# [Aim of the exercise]
Within the material below, locate the line with "i.isLt, interleaveDatapath_zero_singleBit i.isLt⟩" and the line with "Obligations.OperandsAreIndependent := by", then return those two lines and all lines between them, exactly as written.

# [Data for the task]
/-- Settles O23: the code bit by bit, and the codes of the single-bit operands. -/
theorem singleBitOperandsGoToSingleBits : Obligations.SingleBitOperandsGoToSingleBits := by
  refine ⟨fun a b i => ?_, fun i => ?_⟩
  · exact ⟨getLsbD_interleaveDatapath_even a b i.isLt, getLsbD_interleaveDatapath_odd a b i.isLt⟩
  · exact ⟨interleaveDatapath_singleBit_zero i.isLt, interleaveDatapath_zero_singleBit i.isLt⟩

/-- Settles O24: under a mask one operand is gone, so a change of it shows nowhere under that mask. -/
theorem operandsAreIndependent : Obligations.OperandsAreIndependent := by
  refine ⟨interleaveDatapath_and_oddMask, interleaveDatapath_and_evenMask, fun a a' b => ?_, fun a b b' => ?_, ?_, ?_⟩
  · apply xor_and_eq_zero
    rw [interleaveDatapath_and_oddMask, interleaveDatapath_and_oddMask]
  · apply xor_and_eq_zero
    rw [interleaveDatapath_and_evenMask, interleaveDatapath_and_evenMask]
  · exact interleaveDatapath_singleBit_zero (i := 0) (by decide)
  · exact interleaveDatapath_zero_singleBit (i := 0) (by decide)

/-- Settles O30: the round trip of the datapaths, then of `Exec`, whose two commands are the two datapaths. -/
theorem roundTripReturnsTheOperands : Obligations.RoundTripReturnsTheOperands := by
  refine ⟨deinterleaveDatapath_interleaveDatapath, fun w => ?_⟩
  rw [transact_packCmd_interleave, transact_packCmd_deinterleave, deinterleaveDatapath_interleaveDatapath]
  exact packPair_lowHalf_highHalf w

/-- Settles O34: the two codes, and the way back by the round trip. -/
theorem zeroAndAllOnesAreFixed : Obligations.ZeroAndAllOnesAreFixed := by
  have zero := interleaveDatapath_zero_zero
  have ones : interleaveDatapath 0xFFFFFFFF#32 0xFFFFFFFF#32 = 0xFFFFFFFFFFFFFFFF#64 := interleaveDatapath_allOnes_allOnes
  refine ⟨zero, ?_, ones, ?_⟩
  · rw [← zero, deinterleaveDatapath_interleaveDatapath]
  · rw [← ones, deinterleaveDatapath_interleaveDatapath]

end Sys2Proof.Proofs

/-! SUPPORT. Widening (spec/70_reset_and_hazards.md R174): a lane and a placed entry as unsigned numbers, and the statement
that no sign bit is propagated. -/

namespace Sys2Proof.Machine

/-- A byte lane as a number: shift the lane down, keep eight bits. -/
theorem toNat_lane {w : Nat} (x : BitVec w) (k : Nat) : (lane x k).toNat = x.toNat / 2 ^ (8 * k) % 256 := by
  rw [lane, BitVec.extractLsb'_toNat, Nat.shiftRight_eq_div_pow]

# [Solution to the exercise]
  · exact ⟨interleaveDatapath_singleBit_zero i.isLt, interleaveDatapath_zero_singleBit i.isLt⟩

/-- Settles O24: under a mask one operand is gone, so a change of it shows nowhere under that mask. -/
theorem operandsAreIndependent : Obligations.OperandsAreIndependent := by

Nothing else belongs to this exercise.